僕はテオドル・グレイ。職業は王立魔術大学、環境生態魔学分野の教授だ。といっても研究室には特任助教がひとりいるのみ。僕自身が特例として若い年齢で自分の研究室を得てしまい、十分な指導ができない可能性があったから所属の学生はいない。それもあって受け持ちの臨時講義以外はのんびりとほぼひとりで研究を行なっている日々だ。特任助教の彼は僕の過去の研究で共同開発したシステムの企業から出向してきていて、半ば僕の世話係と化している。
その助教に研究室に篭りっぱなしは体に悪いと引っ張り出された。
王立魔術大学戦闘魔法技術大会。
大学併設のコロシアムには大勢の観客が集まっていて、遅れ気味に到着した僕はその熱気に圧倒された。
「よかった。

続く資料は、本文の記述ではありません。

/-- Settles O2. -/
theorem powerOnLeavesThePowerOnValues : Obligations.PowerOnLeavesThePowerOnValues := by
  unfold Obligations.PowerOnLeavesThePowerOnValues
  refine ⟨reset_atPowerOn, rfl, fun cause s => ?_, fun s h => ?_, fun s tick h => ?_⟩
  · have hlevels : ∀ phase e, ((s.poweredOn phase).odu.enc e).levelA = (s.odu.enc e).levelA ∧
        ((s.poweredOn phase).odu.enc e).levelB = (s.odu.enc e).levelB := fun phase e => by cases e <;> exact ⟨rfl, rfl⟩
    cases cause with
    | powerUp =>
      refine ⟨_, rfl, poweredOn_atPowerOn s _, ?_, rfl, rfl, hlevels _⟩
      rw [poweredOn_now, Nat.zero_add]; rfl
    | resetPin => exact ⟨_, rfl, poweredOn_atPowerOn s _, rfl, rfl, rfl, hlevels _⟩
  · simp only [exec, execResetPinRelease, h]
    rfl
  · simp only [exec, execStartUpHoldEnd, h]
    rfl

/-! ### START accepted -/

theorem exec_start {s t : State} {port : Port} {rq : Request} {r : Reply} (h : Serves s port rq .start)
    (hr : serveStart port rq s = (t, r)) : exec .start s = .next { t with cpc := t.cpc.answer port rq r } :=
  congrArg Host.Outcome.next (serve_of_serves h hr)

theorem directionOf_code (d : Direction) : directionOf d.code = some d := by cases d <;> rfl

theorem startSourceOf_code {source : CountSource} (h : source ≠ .none) : startSourceOf source.code = some source := by
  cases source
  · exact absurd rfl h
  · rfl
  · rfl

/-- The sample event 0 that an accepted START fires (R4). -/
def eventZero (s : State) (i : StartInfo) : SampleEvent := (s.odu.started i).eventNow s.now

/-- The ODU behind sample event 0 (R4, R10). -/
theorem started_odu (s : State) (i : StartInfo) : (s.started i).odu = { s.odu.started i with
    next := i.direction.sign, eventTick := s.now, standstill := some (s.now + 2097152), zeroSpeedNext := false } := by
  rw [← Int.zero_add i.direction.sign]
  rfl

theorem started_enc (o : Odu) (i : StartInfo) (e : Encoder) : (o.started i).enc e = (o.enc e).started := by cases e <;> rfl

theorem started_bus (s : State) (i : StartInfo) : (s.started i).bus = { s.bus with
    toOdu := [], toRcu := [.event (eventZero s i)], toPru := s.bus.toPru ++ [.start i, .event (eventZero s i)]
    toSlc := s.bus.toSlc ++ [.start i, .event (eventZero s i)], toMtu := s.bus.toMtu ++ [.start i, .event (eventZero s i)] } := by
  have happend : ∀ l : List Message, l ++ [.start i, .event (eventZero s i)] = (l ++ [.start i]) ++ [.event (eventZero s i)] :=
    fun l => by rw [List.append_assoc]; rfl
  rw [happend, happend, happend]
  rfl

theorem mountsPass_iff (a : Asu) : a.mountsPass = true ↔ min a.pGauge (min a.pVertical a.pLateral) ≤ 0 ∧
    0 ≤ max a.pGauge (max a.pVertical a.pLateral) ∧
    max a.pGauge (max a.pVertical a.pLateral) - min a.pGauge (min a.pVertical a.pLateral) ≤ 200 := by
  rw [Asu.mountsPass, Bool.and_eq_true, Bool.and_eq_true, decide_eq_true_iff, decide_eq_true_iff, decide_eq_true_iff, and_assoc]
  rfl

/-- The needed items in the order of steps 2 to 4 (R172). -/
theorem neededItems_eq (s : State) : s.neededItems = [.odometry, .sensors, .compute, .fixPolicy, .plan] ++
    s.pru.plan.map (fun y => .segment y.segment) ++ s.pru.plan.map (fun y => .limitSet (s.pru.segment y.segment).limitSet) ++
    [.limitSet 0] := by
  simp only [State.neededItems, requiredItems, Pru.planSegments, List.map_map, List.append_assoc]
  rfl

theorem find?_unwritten_none {s : State} (h : ∀ i ∈ s.neededItems, s.rcu.isWritten i = true) :
    s.neededItems.find? (fun i => !s.rcu.isWritten i) = none :=
  List.find?_eq_none.2 (fun i hi => by rw [h i hi]; exact Bool.false_ne_true)

section
variable {s : State} {entry : Nat} {c : Int} (hwritten : ∀ i ∈ s.neededItems, s.rcu.isWritten i = true)
include hwritten

theorem startRefusal_mounts (h : s.asu.mountsPass = false) :
    s.startRefusal entry c = some (refuseItem .config .sensors s.rcu.generation) := by
  simp only [State.startRefusal, find?_unwritten_none hwritten, h, Bool.not_false, if_true]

間に合った」
「なに?」
観客たちのざわめきが大きく、隣にいるのに怒鳴りあうように話さないと助教の声も聞こえなかった。
「ほら、あの子。ユリウス・グリーン君。環境魔法分野で最優秀賞かっさらった天才。しかもイケメン。それでこのダントツの優勝候補。大会の目玉ですよ。アカデミアも軍部も彼を欲しがっています」
「へぇ」
攻撃魔法と環境魔法の両方を使いこなすなんてずいぶん器用な子だ。僕は攻撃魔法はからきしダメだった。
遠目だが、すらりとした長躯と銀色の長い髪がなんともイケてる雰囲気をかもし出している。彼の動作ひとつひとつに黄色い声援があちこちからあがる。どうやら彼は植物系の属性魔力をもっているようで、相性も良かったのか、土系魔力の対戦相手を軽々と打ち倒した。
わお。地震攻撃を防ぐためにコロシアム隅々まで植物の根を生やすなんて。あの子の魔力量どうなっているんだ。
次の対戦相手は火の使い手だった。先手必勝とばかりに大きな炎が打たれた。熱風が観客席にまで届く。
「!」
ユリウス君は多肉植物……よりもっと大量に水分を含んだ大きな葉に守られて無傷だった。たしかに生木は燃えにくいけれど、植物魔法で苦手属性の火を防ぐなんて普通は考えられない。相手も驚いたのかわずかに隙が生まれた。それを逃さず、ユリウス君はスイカのような実を放った。見事に対戦相手の頭に命中して、グジュっと熟れた果肉がこぼれる。気を失った対戦相手を審査員が確認して若き天才の勝利が判定された。
決勝戦。順調に勝ち上がったユリウス君の相手は格闘特化型の魔法の使い手だった。自分の肉体を強化する格闘魔法はシンプルで強い。自分自身は魔力を流しやすく、操作もしやすい対象となる。植物系魔法と相性も悪そうだ。
張り詰める空気のなか、試合が始まる。
瞬間。
鋼化された肉体で飛び出そうとした対戦相手よりさらに速く、その足元に根が絡まった。一瞬、足止めはできたが強化された脚によって根はあっさりと引きちぎられ、振りかぶった腕がユリウス君に到達する……誰もがそう思った。
根が稼いだ僅かな時は、彼にとって十分な時間だった。
つる状の植物が格闘家の胴体に巻きつき締め上げる。またもや引き千切ろうとする身体強化魔法の発動を感じたが、応戦するかのようにつるが伸びて腕や脚を拘束した。その数はみるみる増えて拘束を強固にする。
すごいコントロール力!
一本のつるがのびて首に巻きついた。学生によるこの大会では殺生は許されていない。彼は遠隔で驚くほど精密に制御して、対戦相手の急所をおさえている。
きゅう、と僕の喉がなった。
格闘家が負けを認めるハンドサインをして、大歓声の中、ユリウス君が優勝した。
これだ。
僕は目を見開いて感動に打ち震えた。ついに僕の求めていた夢が実現する!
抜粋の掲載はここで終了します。